Countering Xarelto critics, FDA backs clot buster's benefits despite study's faulty device

Johnson & Johnson and Bayer can breathe easy: The FDA declared Wednesday that a faulty device didn't distort the results of a key Xarelto trial.

In the wake of questions about Xarelto's crucial atrial fibrillation trial, the agency said it’s “quite likely” that the later-recalled monitoring device prompted higher-than-usual doses of the old-guard therapy warfarin in the trial. That's the treatment Xarelto topped in the Phase III study, ROCKET AF. 

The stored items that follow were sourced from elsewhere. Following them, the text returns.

theorem State.readOne_okAtTableEnd (hx : (i.exchanges s.build).length ≤ 1) (addr : Addr) (value : Byte → Word) :
    (s.readOne addr value).Ensures (State.OkAtTableEnd i s) :=
  hp.sequence_okAtTableEnd (Result.ensures_next.mpr (State.memRead_notOk hr addr)) hx nofun Result.ensures_fault

theorem State.readPair_okAtTableEnd (hx : (i.exchanges s.build).length ≤ 2) (addrH addrL : Addr)
    (value : Byte → Byte → Word) : (s.readPair addrH addrL value).Ensures (State.OkAtTableEnd i s) := by
  refine hp.sequence_okAtTableEnd (Result.ensures_next.mpr (State.memRead_notOk hr addrH)) hx ?_ Result.ensures_fault
  simp [State.NotOk, hr]

theorem State.writeOne_okAtTableEnd (hx : (i.exchanges s.build).length ≤ 1) (ok : Bool) (addr : Addr) (v : Byte) :
    (s.writeOne ok addr v).Ensures (State.OkAtTableEnd i s) :=
  hp.sequence_okAtTableEnd (State.guardArg_notOk (Result.ensures_next.mpr (State.memWrite_notOk hr addr v))) hx nofun
    Result.ensures_fault

theorem State.readModifyWrite_okAtTableEnd (hx : (i.exchanges s.build).length ≤ 2) (ok : Bool) (addr : Addr)
    (newByte : Byte → Byte) : (s.readModifyWrite ok addr newByte).Ensures (State.OkAtTableEnd i s) := by
  refine hp.sequence_okAtTableEnd (State.guardArg_notOk (Result.ensures_next.mpr (State.memRead_notOk hr addr))) hx ?_
    Result.ensures_fault
  simp [State.NotOk, hr]

theorem State.writePair_okAtTableEnd (hx : (i.exchanges s.build).length ≤ 3) (ok : Bool) (addrH addrL : Addr)
    (high : Byte) (low : Byte → Byte) :
    (s.writePair ok addrH addrL high low).Ensures (State.OkAtTableEnd i s) := by
  unfold State.writePair
  split <;>
    exact hp.sequence_okAtTableEnd (State.guardArg_notOk (by simp [State.NotOk, hr])) hx (by simp [State.NotOk, hr])
      Result.ensures_fault

end

section
variable {s t : State} {i : Instr}

theorem execRdreg_okAtTableEnd {addr : Addr} (hr : s.rsp = .absent) (hp : s.RunPoint (.rdreg addr))
    (hx : (Instr.exchanges s.build (.rdreg addr)).length ≤ 1) :
    (execRdreg addr s).Ensures (State.OkAtTableEnd (.rdreg addr) s) :=
  hp.sequence_okAtTableEnd (State.guardArg_notOk (Result.ensures_next.mpr (State.memRead_notOk hr addr))) hx nofun
    Result.ensures_fault

/-- RDANGLE's verdict is given with its four exchanges completed (R90). -/
theorem execRdangle_okAtTableEnd (hr : s.rsp = .absent) (hp : s.RunPoint .rdangle) :
    (execRdangle s).Ensures (State.OkAtTableEnd .rdangle s) := by
  refine hp.sequence_okAtTableEnd (by simp [State.NotOk, hr]) le_rfl (by simp [State.angleByte, State.NotOk, hr]) ?_
  split
  next h4 => exact fun _ _ _ _ => congrArg BitVec.toNat h4
  next => exact Result.ensures_fault

theorem execGdir_okAtTableEnd (hr : s.rsp = .absent) (hp : s.RunPoint .gdir) :
    (execGdir s).Ensures (State.OkAtTableEnd .gdir s) :=
  hp.sequence_okAtTableEnd (Result.ensures_next.mpr (State.memRead_notOk hr _)) le_rfl nofun Result.ensures_fault

theorem execZero_okAtTableEnd (hr : s.rsp = .absent) (hp : s.RunPoint .zero) :
    (execZero s).Ensures (State.OkAtTableEnd .zero s) :=
  hp.sequence_okAtTableEnd (by simp [State.NotOk, hr]) le_rfl nofun Result.ensures_fault

/-- PROG ends after its wait, with its one exchange completed (R139). -/
theorem execProg_okAtTableEnd (hr : s.rsp = .absent) (hp : s.RunPoint .prog) :
    (execProg s).Ensures (State.OkAtTableEnd .prog s) := by
  refine hp.sequence_okAtTableEnd (by simp [State.NotOk, hr]) le_rfl nofun ?_
  split
  next h1 => exact fun _ _ _ _ => congrArg BitVec.toNat h1
  next => exact Result.ensures_fault

theorem execBurst_okAtTableEnd : (execBurst s).Ensures (State.OkAtTableEnd .burst s) := by
  simp [execBurst, State.OkAtTableEnd]

/-- The operation in hand ends Ok at the end of its table only. -/
theorem exec_okAtTableEnd (hi : i.isWire = false) (hr : s.rsp = .absent) (hp : s.RunPoint i) :
    Result.Ensures (exec i s) (State.OkAtTableEnd i s) := by
  cases i with
  | wireRd | wireWr | wireZero | wireProg | wireBurst => cases hi
  | rdreg addr =>
    refine execRdreg_okAtTableEnd hr hp ?_
    simp only [Instr.exchanges]; split <;> simp
  | rdangle => exact execRdangle_okAtTableEnd hr hp
  | gdir => exact execGdir_okAtTableEnd hr hp
  | zero => exact execZero_okAtTableEnd hr hp
  | prog => exact execProg_okAtTableEnd hr hp
  | burst => exact execBurst_okAtTableEnd
  | guid | gabz | gswap | gzedge | gzwid | gzph => exact State.readOne_okAtTableEnd hr hp le_rfl _ _
  | gres => exact State.readPair_okAtTableEnd hr hp le_rfl _ _ _
  | gzpos => exact State.readPair_okAtTableEnd hr hp le_rfl _ _ fun h l => (zposUnpack h l).setWidth 32
  | wrreg | suid =>
    refine State.writeOne_okAtTableEnd hr hp ?_ _ _ _
    simp only [Instr.exchanges]; split <;> simp
  | sabz | sswap => exact State.readModifyWrite_okAtTableEnd hr hp le_rfl _ _ _
  | rmw | szedge | szwid | szph | sdir =>
    refine State.readModifyWrite_okAtTableEnd hr hp ?_ _ _ _
    simp only [Instr.exchanges]; split <;> simp
  | sres | szpos =>
    refine State.writePair_okAtTableEnd hr hp ?_ _ _ _ _ _
    simp only [Instr.exchanges, pairExchanges]; (repeat' split) <;> simp

/-- The state of an outstanding exchange, seen from the move that started it: the frame is the one its table lists at STEP. -/
theorem State.WaitInv.frame_of_table (h : t.WaitInv) (ha : s.SameAround t) (hi : s.inHand = .ok i) :
    ∃ x f, (i.exchanges s.build)[s.stepCount.toNat]? = some x ∧ t.xout = some f ∧ x.carriedBy s.build f := by
  obtain ⟨hbuild, -, -, -, -, hop, harg, hcount⟩ := ha
  obtain ⟨-, -, j, x, f, hj, hx, hf, hc, -⟩ := h
  rw [State.inHand, hop, harg] at hj
  obtain rfl : i = j := Except.ok.inj (hi.symm.trans hj)
  exact ⟨x, f, hbuild ▸ hcount ▸ hx, hf, hbuild ▸ hc⟩

end

/-- Settles O39: the frame of a started exchange is read off the invariant after the move, and an Ok end off the line's
shape. -/
theorem exchangesFollowTheTable : Obligations.ExchangesFollowTheTable := by
  intro i s t h hq hi ht
  have hwire := decodeOp_isWire hi
  obtain ⟨-, -, hfit, hseq⟩ := h
  rw [State.SeqInv, hq] at hseq
  obtain ⟨hb, hp⟩ := (State.runInv_iff hi).mp hseq
  obtain ⟨u, hu, -, hsafe⟩ := State.InLine.exec_safe ⟨hb, hp, hfit⟩ hq
  obtain rfl : u = t := Host.Outcome.next.inj (hu.symm.trans ht)
  refine ⟨fun hw => ?_, exec_okAtTableEnd hwire hb.rsp_absent hp u ht⟩
  rw [State.SeqInv, hw] at hsafe
  exact State.WaitInv.frame_of_table hsafe (exec_sameAround s hwire u ht) hi

end Sys2Proof.Machine
end

section
/-! PROOF. O15, O16: the wire commands. What the ideal device answers (R50), and what an exchange leaves unchanged whatever the
environment does (R45, R144). -/

namespace Sys2Proof

/-- The command codes of a build differ from each other (R7, R56). -/
theorem Config.opcs_distinct {c : Config} (h : c.opcs.Nodup) :
    (c.opcRd ≠ c.opcWr ∧ c.opcRd ≠ c.opcZero ∧ c.opcRd ≠ c.opcProg ∧ c.opcRd ≠ c.opcBurst) ∧
    (c.opcWr ≠ c.opcZero ∧ c.opcWr ≠ c.opcProg ∧ c.opcWr ≠ c.opcBurst) ∧
    (c.opcZero ≠ c.opcProg ∧ c.opcZero ≠ c.opcBurst) ∧ c.opcProg ≠ c.opcBurst := by
  simpa [Config.opcs] using h

namespace Machine

section
variable {s u : State} {cmd : Cmd} {addr : Addr} {tx : Byte}

-- The answers of the ideal device.

theorem State.idealReply_rd_known {x : Byte} (ha : addrOk addr = true) (hx : Memory.read s.dev addr.toNat = some x) :
    s.idealReply s.build.opcRd addr tx = .ok x := by
  simp [State.idealReply, ha, hx]

theorem State.idealReply_rd_unknown (ha : addrOk addr = true) (hx : Memory.read s.dev addr.toNat = none) :
    s.idealReply s.build.opcRd addr tx = .ok (Config.freeByte s.draws) := by
  simp [State.idealReply, ha, hx]

theorem State.idealReply_wr (hne : s.build.opcRd ≠ s.build.opcWr) (ha : addrOk addr = true) :
    s.idealReply s.build.opcWr addr tx = .ok tx := by
  simp [State.idealReply, ha, Ne.symm hne]

/-- The frame is one of the two commands that the ideal device acknowledges. -/
theorem State.idealReply_ack (hr : cmd ≠ s.build.opcRd) (hw : cmd ≠ s.build.opcWr)
    (hc : cmd = s.build.opcZero ∨ cmd = s.build.opcProg) : s.idealReply cmd addr tx = .ok 0x55 := by
  rw [State.idealReply, if_neg (hr ·.1), if_neg (hw ·.1)]
  split
  · rfl
  · next hz => rw [if_pos (hc.resolve_left hz)]; rfl

/-- The frame falls under "otherwise" (R50): no register of the device is read or written and no command is given. -/
theorem State.idealReply_otherwise (hreg : addrOk addr = true → cmd ≠ s.build.opcRd ∧ cmd ≠ s.build.opcWr)
    (hz : cmd ≠ s.build.opcZero) (hp : cmd ≠ s.build.opcProg) : s.idealReply cmd addr tx = .fail 0 := by
  rw [State.idealReply, if_neg fun h => (hreg h.2).1 h.1, if_neg fun h => (hreg h.2).2 h.1, if_neg hz, if_neg hp]

theorem State.answer_ideal (hd : s.pins.device = .ideal) : s.answer cmd addr tx = s.idealReply cmd addr tx := by
  simp [State.answer, hd]

/-- An exchange answered by the ideal device: a WR to one of its registers is stored, and a RD of a register that nothing has
written draws a free byte. -/
theorem State.exchange_ideal (hv : s.pins.xrspValid = true) (hd : s.pins.device = .ideal) (cmd : Cmd) (addr : Addr)
    (tx : Byte) : s.exchange cmd addr tx =
      { s.answeredBy (s.idealReply cmd addr tx) with
        dev := if cmd = s.build.opcWr ∧ addrOk addr = true then Memory.write s.dev addr.toNat tx else s.dev
        draws := if cmd = s.build.opcRd ∧ addrOk addr = true ∧ Memory.read s.dev addr.toNat = none then s.draws + 1
          else s.draws } := by
  rw [State.exchange_eq_answeredWith cmd addr tx hv, State.answeredWith, State.respond_eq_answeredBy]
  simp [State.served, State.answer_ideal hd, hd, State.answeredBy]

/-- An exchange that neither reads nor writes a register of the ideal device changes nothing but by its answer. -/
theorem State.exchange_ideal_of_no_register (hv : s.pins.xrspValid = true) (hd : s.pins.device = .ideal)
    (hreg : addrOk addr = true → cmd ≠ s.build.opcRd ∧ cmd ≠ s.build.opcWr) :
    s.exchange cmd addr tx = s.answeredBy (s.idealReply cmd addr tx) := by
  rw [State.exchange_ideal hv hd, if_neg fun h => (hreg h.2).2 h.1, if_neg fun h => (hreg h.2.1).1 h.1]
  rfl

/-- The ideal device acknowledges a command and keeps its registers (R50, R145). -/
theorem State.exchange_ideal_ack (hv : s.pins.xrspValid = true) (hd : s.pins.device = .ideal) (hr : cmd ≠ s.build.opcRd)
    (hw : cmd ≠ s.build.opcWr) (hc : cmd = s.build.opcZero ∨ cmd = s.build.opcProg) :
    s.exchange cmd addr tx = s.answeredBy (.ok 0x55) := by
  rw [State.exchange_ideal_of_no_register hv hd fun _ => ⟨hr, hw⟩, State.idealReply_ack hr hw hc]

theorem State.exchange_ideal_otherwise (hv : s.pins.xrspValid = true) (hd : s.pins.device = .ideal)
    (hreg : addrOk addr = true → cmd ≠ s.build.opcRd ∧ cmd ≠ s.build.opcWr) (hz : cmd ≠ s.build.opcZero)
    (hp : cmd ≠ s.build.opcProg) : s.exchange cmd addr tx = s.answeredBy (.fail 0) := by
  rw [State.exchange_ideal_of_no_register hv hd hreg, State.idealReply_otherwise hreg hz hp]

-- What an exchange leaves unchanged.

/-- An exchange does not touch the command states: only the two commands do (R138, R140). -/
theorem State.exchange_cmdStates (s : State) (cmd : Cmd) (addr : Addr) (tx : Byte) :
    (s.exchange cmd addr tx).zeroState = s.zeroState ∧ (s.exchange cmd addr tx).progState = s.progState := by
  rcases s.exchange_cases cmd addr tx with ⟨-, heq⟩ | ⟨-, r, dev, draws, heq, -⟩ <;> rw [heq] <;> exact ⟨rfl, rfl⟩

/-- A register reads after an exchange as before, but for the one a WR stores to, and unless the frame is neither a RD nor a WR
and a device that need not be ideal acted on it. -/
theorem State.exchange_read_dev (s : State) (cmd : Cmd) (addr : Addr) (tx : Byte) (n : Nat) :
    Memory.read (s.exchange cmd addr tx).dev n = Memory.read s.dev n ∨
    (cmd = s.build.opcWr ∧ n = addr.toNat ∧ Memory.read (s.exchange cmd addr tx).dev n = some tx) ∨
    (cmd ≠ s.build.opcRd ∧ cmd ≠ s.build.opcWr ∧ s.pins.xrspValid = true ∧ s.pins.device = .acts ∧
      Memory.read (s.exchange cmd addr tx).dev n = none) := by
  rcases s.exchange_cases cmd addr tx with ⟨-, heq⟩ | ⟨hv, r, dev, draws, heq, hdev, -⟩ <;> rw [heq]
  · exact .inl rfl
  · rcases hdev with rfl | ⟨hw, -, rfl⟩ | ⟨hr, hw, hd, rfl⟩
    · exact .inl rfl
    · by_cases hn : n = addr.toNat
      · exact .inr (.inl ⟨hw, hn, by rw [hn]; exact Memory.read_write_same _ _ _⟩)
      · exact .inl (Memory.read_write_other _ _ hn)
    · exact .inr (.inr ⟨hr, hw, hv, hd, rfl⟩)

/-- A frame that stores nothing leaves every register to read as before, or makes the device forget. -/
theorem State.exchange_read_dev_of_ne_wr (hw : cmd ≠ s.build.opcWr) (n : Nat) :
    Memory.read (s.exchange cmd addr tx).dev n = Memory.read s.dev n ∨
    (s.pins.xrspValid = true ∧ s.pins.device = .acts ∧ Memory.read (s.exchange cmd addr tx).dev n = none) := by
  rcases s.exchange_read_dev cmd addr tx n with h | ⟨hc, -⟩ | ⟨-, -, h⟩
  · exact .inl h
  · exact absurd hc hw
  · exact .inr h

But the increased doses “were likely to have [a] quite modest” effect on clinical results, the agency said. It's “very unlikely” that, if the device had been up to snuff, Xarelto’s risk/benefit profile--compared with warfarin’s--would have come out looking much different, the regulators wrote.

The FDA isn’t the first regulatory agency to come to that conclusion. After launching its own probe last December, the European Medicines Agency in February said the now-recalled Alere device hadn’t distorted ROCKET’s main findings, which established Xarelto’s superiority over warfarin.

Meanwhile, it’s great news for the two companies, both of which count on big sales from the standout med. Bayer, for one, recently hiked peak sales estimates for the drug, taking the company's forecast to more than €5 billion from €3.5 billion.

But they’re not totally in the clear. In September, an investigation by the BMJ faulted the pair for knowing about device-related concerns while the trial was ongoing--and failing to notify trial monitors or regulators about it.